Растерянность оробевшей власти была так велика, что, когда Нерон приказал, наконец, прислать к Пизону отряд солдат, чтобы возвестить ему и привести в исполнение смертный приговор, то даже и это распоряжение приняло характер скорее пробы наудачу, чем решительного действия. Император не осмелился велеть: — Подите убейте Пизона! — старым солдатам своей гвардии, которые, однако, убили некогда, по его приказу, Суллу и Рубеллия Плавта и простили ему убийство Агриппины и Октавии. Он уже не верил своим преторианцам, боялся, что в среде их Пизон стал популярнее его, боялся, чтобы, вместо убийц, не доставить претенденту, преданного душой и телом, почетного караула. Поэтому против Пизона отправлена была сборная команда из новобранцев, вперемежку с солдатами недавних призывов. Живя в доме, огромном, как дворец, Пизон, конечно, легко мог бы отразить эту толпу, если бы хотел. Но ему все надоело, — опротивела и жизнь. Даже не подумав защищаться, он перерезал себе жилы на руках и истек кровью. Обнародование завещания, написанного им перед самоубийством, изумило Рим: излагая свою последнюю волю, Пизон гнуснейшим образом льстил своему сопернику и убийце — божественному цезарю Нерону. То была попытка — сохранить от конфискации хоть часть своих имений для овдовевшей Атрии Галлы, любовь к которой этот странный политический Обломов императорского Рима унес и за могилу.
Легкость, с какой удалось императору отделаться от Пизона, подняла дух неронианского двора и трибунала, орудовавшего во дворце Сервилиева парка, и открыла им глаза на истинное положение вещей. Нерон, повидимому, понял всю случайность своей победы и поторопился ее закрепить за собой, покуда заговорщики, оставшись без вождя, как овцы без пастыря, не успели опомниться и сгруппироваться около какого-либо нового избранника. Смерть Пизона открывает ряд казней.

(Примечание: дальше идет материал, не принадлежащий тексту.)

-- ==== Sys2Proof/Machine/Read.lean ====
section
/-!
DEFINITION. What a register or a BAR2 byte reads as: the live values of the RO/H registers, and the latches of
their LO and HI pairs (R14, R56, R664 to R667).
-/

namespace Sys2Proof.Machine

/-- The low word of a 64-bit value. -/
def loW (x : Int) : Word := BitVec.ofNat 32 (wrapNat 64 x)

/-- The high word of a 64-bit value. -/
def hiW (x : Int) : Word := BitVec.ofNat 32 (wrapNat 64 x / 2 ^ 32)

/-- The word of a 64-bit value that offset `o` reads, LO lying at `lo`. -/
def halfW (x : Int) (lo o : Nat) : Word := if o = lo then loW x else hiW x

/-- Current web position at station `ss` (R693). -/
def stnWeb (d : Dev) (ss : Nat) : Int :=
  let c := encOf d.force ss
  webPos (ench d c).count 0 (pitchOf d.force c) (stnOffset d.force ss)

/-- STAT of channel `c` (R127). -/
def encStat (d : Dev) (c : Nat) : Word :=
  let e := ench d c
  let ab := encAB d c
  wpack [(31, 1, (encReverse d c).toNat), (30, 1, e.los.toNat), (29, 1, e.stale.toNat), (28, 1, (speedValid d c).toNat),
    (27, 1, e.idxRefValid.toNat), (26, 1, e.corr.isSome.toNat), (1, 1, ab.1.toNat), (0, 1, ab.2.toNat)]

/-- The live registers of channel `c` at page offset `o`. -/
def liveEnc (d : Dev) (c o : Nat) : Option Word :=
  let e := ench d c
  if o = 0x00C then some (encStat d c)
  else if o = 0x110 ∨ o = 0x114 then some (halfW e.count 0x110 o)
  else if (o = 0x130 ∨ o = 0x134) ∧ c < 4 then some (halfW e.idxRef 0x130 o)
  else if o = 0x158 ∨ o = 0x15C then some (halfW e.speed 0x158 o)
  else if o = 0x160 then some (BitVec.ofNat 32 (speedLat d c))
  else none

/-- The live registers of compare unit `u` at offset `k` of its block (R129). -/
def liveCmp (d : Dev) (u k : Nat) : Option Word :=
  let x := cmpu d u
  let at' := x.next / 2 ^ 32
  if k = 0x20 then some (BitVec.ofNat 32 (wrapNat 32 x.next))
  else if k = 0x24 ∨ k = 0x28 then some (halfW at' 0x24 k)
  else if k = 0x34 then
    some ((reg d (cmpA u 0x34) &&& 0xFFFF0000) |||
      wpack [(2, 1, x.due.isSome.toNat), (1, 1, (encReverse d (cmpCh d.force u)).toNat), (0, 1, (cmpOn d.force u).toNat)])
  else if k = 0x38 ∨ k = 0x3C then some (halfW x.last 0x38 k)
  else none

/-- The live registers of the POS page (R56). -/
def livePos (d : Dev) (o : Nat) : Option Word :=
  if o = 0x104 ∨ o = 0x108 then some (halfW d.pos.sysLine 0x104 o)
  else if o = 0x10C then some (BitVec.ofNat 32 (d.pos.epoch % 256))
  else if 0x200 ≤ o ∧ o < 0x300 then
    let ss := (o - 0x200) / 0x20
    let k := o % 0x20
    if k = 0 then some (putBit (reg d (ra pgPos o)) 31 (decide (pitchOf d.force (encOf d.force ss) = 0)))
    else if k = 0x0C ∨ k = 0x10 then some (halfW (stnWeb d ss) 0x0C k)
    else none
  else none

/-- Block health of port `n` as of the last completed block (R159). -/
def liveSkein (d : Dev) (n o : Nat) : Option Word :=
  let h := (skp d n).latched
  if o = 0x160 ∨ o = 0x164 then some (halfW h.block 0x160 o)
  else if o = 0x168 then some (wpack [(24, 8, h.short), (16, 8, h.long), (8, 8, h.missing), (0, 8, h.other)])
  else none

/-- The sensor line length that context `x` of wale `w` works on. -/
def ctxLen (d : Dev) (w x : Nat) : Nat :=
  match portOfCtx d.force w x with
  | none => 0
  | some n => ff d (ra (pgSkein n) 0x108) 16 0

/-- The live registers of a wale page, `k` being its number within the wale. -/
def liveWale (d : Dev) (w k o : Nat) : Option Word :=
  let x := o / 0x400
  let b := o % 0x400
  if k = 1 ∧ b = 0x100 then
    some (putBit (reg d (ra (pgFront w) o)) 26 (bankOf d.force w x == 1))
  else if k = 2 ∧ b = 0x160 then some (wpack [(25, 7, alignDepth d.force w x (ctxLen d w x))])
  else if k = 3 ∧ b = 0x11C then some (putFld (reg d (ra (pgGeom w) o)) 31 23 (onchipDepth d.force w x))
  else none

/-- A reference line is still to come for an enabled camera of this part (R231). -/
def refWait (d : Dev) : Bool :=
  fb d (ra pgPos 0x100) 31 && (List.range 8).any (fun ss =>
    (camsOf d.force ss).any (fun c => decide (d.pos.sysLine < (wst d c.1 c.2).nextLine)))

/-- The live registers of the history page (R406). -/
def liveHist (d : Dev) (o : Nat) : Option Word :=
  if 0x140 ≤ o ∧ o < 0x180 then
    let ln := ((tat d.jobs ((o - 0x140) / 0x10)).map (fun j => j.next)).getD 0
    if o % 0x10 = 4 ∨ o % 0x10 = 8 then some (halfW ln 4 (o % 0x10)) else none
  else if 0x400 ≤ o ∧ o < 0xC00 then
    let nn := (o - 0x400) / 0x40
    let s := wst d (nn / 2) (nn % 2)
    let k := o % 0x40
    if k = 0x10 ∨ k = 0x14 then some (halfW s.hHeld 0x10 k)
    else if k = 0x18 ∨ k = 0x1C then some (halfW s.hNext 0x18 k)
    else if k = 0x2C then some (BitVec.ofNat 32 (ratioOf s.ratio))
    else none
  else none

/-- The live registers of the Border page (R368). -/
def liveBorder (d : Dev) (o : Nat) : Option Word :=
  if o = 0x114 ∨ o = 0x118 then some 0
  else if o = 0x104 ∨ o = 0x108 then some (halfW d.border.seq 0x104 o)
  else if 0x200 ≤ o ∧ o < 0x300 ∧ (o % 0x40 = 4 ∨ o % 0x40 = 8) then
    some (halfW (destNext d ((o - 0x200) / 0x40)) 4 (o % 0x40))
  else none

/-- The live registers of the TIME page (R512). -/
def liveTime (d : Dev) (o : Nat) : Option Word :=
  if o = 0x104 then
    some (putBit (putBit (putBit (reg d (timeA 0x104)) 31 d.time.valid) 30 (decide (d.time.adj ≠ 0))) 29 d.time.atLimit)
  else if o = 0x108 then some (BitVec.ofNat 32 (timeNs d))
  else if o = 0x10C ∨ o = 0x110 then some (halfW (timeSec d) 0x10C o)
  else if o = 0x114 then some (BitVec.ofNat 32 (timeStamp d % 65536))
  else if o = 0x120 then some (BitVec.ofNat 32 (wrapNat 32 (adjRest d)))
  else if o = 0x124 then some (BitVec.ofNat 32 (wrapNat 48 (adjRest d) / 2 ^ 32))
  else none

/-- The live registers of the BOOT page (R655): what the boot record and the fuses hold. -/
def liveBoot (d : Dev) (b : Boot) (o : Nat) : Option Word :=
  let r := reg d (ra pgBoot o)
  if o = 0x100 then
    some (wpack [(31, 1, (decide (d.life = .recovery)).toNat), (28, 3, if d.life = .up then (if d.restart then 3 else 7) else fld r 30 28),
      (26, 2, b.active.val), (24, 2, b.previous.val), (22, 2, b.staging.val), (21, 1, b.staged.toNat),
      (20, 1, b.confirmed.toNat), (16, 4, fld r 19 16), (13, 3, b.fails)])
  else if o = 0x118 then some (putFld (putFld r 21 16 b.secFloor) 10 8 b.keyRevoke)
  else none

/-- The live registers of every other page. -/
def liveOther (d : Dev) (b : Boot) (pg o : Nat) : Option Word :=
  if pg = pgClk ∧ o = 0x100 then
    some (putBit (putBit (reg d (ra pgClk 0x100)) 31 (decide (d.life ≠ .held 1))) 19 b.refOk ||| Config.refsPresent.setWidth 32)
  else if pg = pgDev ∧ o = 0x100 then some (putBit (reg d (ra pgDev 0x100)) 8 b.extended)
  else if pg = pgBoot then liveBoot d b o
  else if pg = pgStitch ∧ o = 0x108 then some (putBit (reg d (ra pgStitch 0x108)) 30 (refWait d))
  else if pg = pgTrk ∧ o = 0x170 then
    some (putFld (reg d (ra pgTrk 0x170)) 15 8 (ff d (ra pgTrk 0x170) 7 0))
  else if pg = pgUpd ∧ o = 0x104 then
    let s := d.upd.sess
    some (putFld (putFld (reg d (ra pgUpd 0x104)) 26 24 ((s.map (fun x => x.owner)).getD 0)) 15 0 ((s.map (fun x => x.token)).getD 0))
  else if pg = pgPtp ∧ o = 0x10C then some (putBit (reg d (ptpA 0x10C)) 30 (bestMaster d).isSome)
  else if pg = pgPair ∧ o = 0x104 then 
    some (putFld (reg d (ra pgPair 0x104)) 28 25
      (8 * b.side.toNat + 4 * d.pair.okIn.toNat + 2 * d.pair.actIn.toNat + (isPairPort d 4 && fabUp d 4).toNat))
  else if pg = pgPair ∧ (o = 0x11C ∨ o = 0x120) then some (reg d (ra (pgFabPort 4) (o - 0x14)))
  else if pg = pgWkr ∧ 0xB00 ≤ o ∧ o < 0xD00 ∧ o % 16 = 8 then
    some (putBit (reg d (wkrA o)) 31 (cellOut d ((o - 0xB00) / 16)))
  else none

/-- The word at page offset `o`, where it is not simply held. -/
def liveWord (d : Dev) (b : Boot) (pg o : Nat) : Option Word :=
  if o = 0x028 ∧ isShadowPage pg then some (putBit (reg d (ra pg 0x028)) 31 (tat d.arming pg).armed)
  else if 0x10 ≤ pg ∧ pg < 0x18 then liveEnc d (pg - 0x10) o
  else if pg = pgCmp ∧ 0x100 ≤ o ∧ o < 0x700 then liveCmp d ((o - 0x100) / 0x40) (o % 0x40)
  else if pg = pgPos then livePos d o
  else if 0x20 ≤ pg ∧ pg < 0x30 then liveSkein d (pg - 0x20) o
  else if 0x100 ≤ pg ∧ pg < 0x200 then liveWale d ((pg - 0x100) / 16) (pg % 16) o
  else if pg = pgHist then liveHist d o
  else if pg = pgBorder then liveBorder d o
  else if pg = pgTime then liveTime d o
  else liveOther d b pg o

/-- The word at BAR0 byte offset `a` as a snapshot copies it, no read latch disturbed (R664). -/
def viewWord (d : Dev) (b : Boot) (a : Nat) : Word := (liveWord d b (a / 4096) (a % 4096)).getD (reg d a)

/-- The offsets that a read of page offset `o` latches. -/
def latches (pg o : Nat) : List Nat :=
  if 0x10 ≤ pg ∧ pg < 0x18 then (if o = 0x110 ∨ o = 0x130 ∨ o = 0x158 then [o + 4] else [])
  else if pg = pgCmp ∧ 0x100 ≤ o ∧ o < 0x700 then
    (if o % 0x40 = 0x24 then [o - 4, o + 4] else if o % 0x40 = 0x38 then [o + 4] else [])
  else if pg = pgPos then (if o = 0x104 ∨ (0x200 ≤ o ∧ o < 0x300 ∧ o % 0x20 = 0x0C) then [o + 4] else [])
  else if 0x20 ≤ pg ∧ pg < 0x30 then (if o = 0x160 then [0x164, 0x168] else [])
  else if 0x100 ≤ pg ∧ pg < 0x200 ∧ pg % 16 = 2 then (if o % 0x400 = 0x174 then [o + 4] else [])
  else if pg = pgHist then
    (if 0x140 ≤ o ∧ o < 0x180 ∧ o % 0x10 = 4 then [o + 4]
     else if 0x400 ≤ o ∧ o < 0xC00 ∧ o % 0x40 = 0x10 then [o + 4, o + 8, o + 12] else [])
  else if pg = pgBorder then (if o = 0x104 ∨ (0x200 ≤ o ∧ o < 0x300 ∧ o % 0x40 = 4) then [o + 4] else [])
  else if pg = pgTime then (if o = 0x108 then [0x10C, 0x110, 0x114] else if o = 0x120 then [0x124] else [])
  else if pg = pgPair then (if o = 0x124 then [0x128] else [])
  else []

/-- The offsets whose words such a read latches them for. -/
def isLatched (pg o : Nat) : Bool :=
  [4, 8, 12].any (fun k => decide (k ≤ o) && (latches pg (o - k)).contains o) || (latches pg (o + 4)).contains o

/-- A read of one aligned word of a mapped page, with its side effects (R14, R56). -/
def readWord (d : Dev) (b : Boot) (a : Nat) : Dev × Word :=
  let pg := a / 4096
  let o := a % 4096
  if isLatched pg o then (d, tget (fun _ => 0) d.latch a)
  else
    let d' := (latches pg o).foldl (fun (d : Dev) k =>
      { d with latch := tput (fun _ => 0) d.latch (ra pg k) (viewWord d b (ra pg k)) }) d
    (d', viewWord d b a)

/-! ### BAR2 (R666) -/

/-- Byte `i` of a number, little-endian. -/
def byteOf (x i : Nat) : Byte := BitVec.ofNat 8 (x / 256 ^ i)

/-- Byte at offset `o` of the window of wale `w` (R185, R202, R272). -/
def waleByte (d : Dev) (m : Mem) (w o : Nat) : Byte :=
  if 0x480000 ≤ o ∧ o < 0x4C0000 then
    let k := o - 0x480000
    byteOf (bgWord d w (k / 0x20000) (k % 0x20000 / 4)) (k % 4)
  else tget zeroByte m.tbl (0x800000 * w + o)

/-- Byte at `o` of the QDR window (R435). -/
def qdrByte (d : Dev) (m : Mem) (o : Nat) : Byte :=
  if d.qdrBad.contains (o / 64) then 0xFF
  else if o < 0x4000000 then byteOf ((tat d.trk.slots (o / 64)).getD (o % 64 / 8) 0).toNat (o % 8)
  else if o < 0x6000000 then
    let k := (o - 0x4000000) / 64
    let i := (k + storeSize - d.border.base % storeSize) % storeSize
    match d.border.store[i]? with
    | some r => byteOf ((recWords r.body).getD (o % 64 / 8) 0).toNat (o % 8)
    | none => 0
  else if o < 0x6010000 then tget zeroByte m.qdr (o - 0x6000000)
  else if o < 0x6100000 then Config.journalByte o
  else 0

/-- Byte `a` of the LPDDR5X through the aperture (R666). -/
def lpxByte (d : Dev) (m : Mem) (a : Nat) : Byte := if a < lpxSize d then tget (lpxDef m) m.lpx a else 0xFF

/-- The LPDDR5X address of aperture offset `o`. -/
def aperture (d : Dev) (o : Nat) : Nat := rf d (ra pgDev 0x108) 7 0 * 2 ^ 29 + o

/-- The window of BAR2 that holds offset `o` (R666): 0 to 15 a wale, 16 QDR, 17 LPDDR5X, 18 update. -/
def barWindow (o : Nat) : Option Nat :=
  if o < 0x8000000 then some (o / 0x800000)
  else if o < 0x10000000 then some 16
  else if o < 0x30000000 then some 17
  else if o < 0x30010000 then some 18
  else none

/-- One byte of BAR2 as read. -/
def barByte (d : Dev) (m : Mem) (o : Nat) : Byte :=
  match barWindow o with
  | none => 0xFF
  | some w =>
    if w < 16 then waleByte d m w (o % 0x800000)
    else if w = 16 then qdrByte d m (o - 0x8000000)
    else if w = 17 then lpxByte d m (aperture d (o - 0x10000000))
    else tget zeroByte m.win (o - 0x30000000)

end Sys2Proof.Machine
end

Удары тайного домашнего совета-судилища императорского, состоящего теперь из самого Нерона, Тигеллина и Поппеи, падают быстро и грозно, как молния, и, при том, с верным, коварным расчетом. Цезарь спешит лишить революцию лучших и народнейших людей ее, систематически отнимает у нее всех возможных кандидатов на верховную власть. Покорная гибель Пизона доказала, что Нерону нечего стесняться ни саном, ни популярностью своих врагов. Плавтия Латерана — назначенного консулом на будущий срок — берут врасплох и казнят без суда и следствия. Ему не позволили даже выбрать род смерти, не дали даже проститься с детьми. Как раба, отвели Латерана за Эквилинские ворота на Sessorium лобное место, где казнили рабов, и там трибун Стаций Проксим, — сам тайный участник заговора, — отрубил ему голову, в присутствии Эпафродита а libellis. Латеран принял смерть в гордом молчании, не высказав палачу своему ни упрека, ни намека на его прикосновенность к революционной организации. Голова исполина оказалась не из податливых, — только с двух ударов покатилась она с плеч. После первого неловкого удара, Эпафродит, рассчитывая на страшное впечатление, каким должен был потрясти душу Латерана только-что пережитый ужас, обратился к нему с коварным вопросом о заговоре. Но аристократическое презрение к бывшему рабу оказалось в старом крамольнике самым живучим из чувств.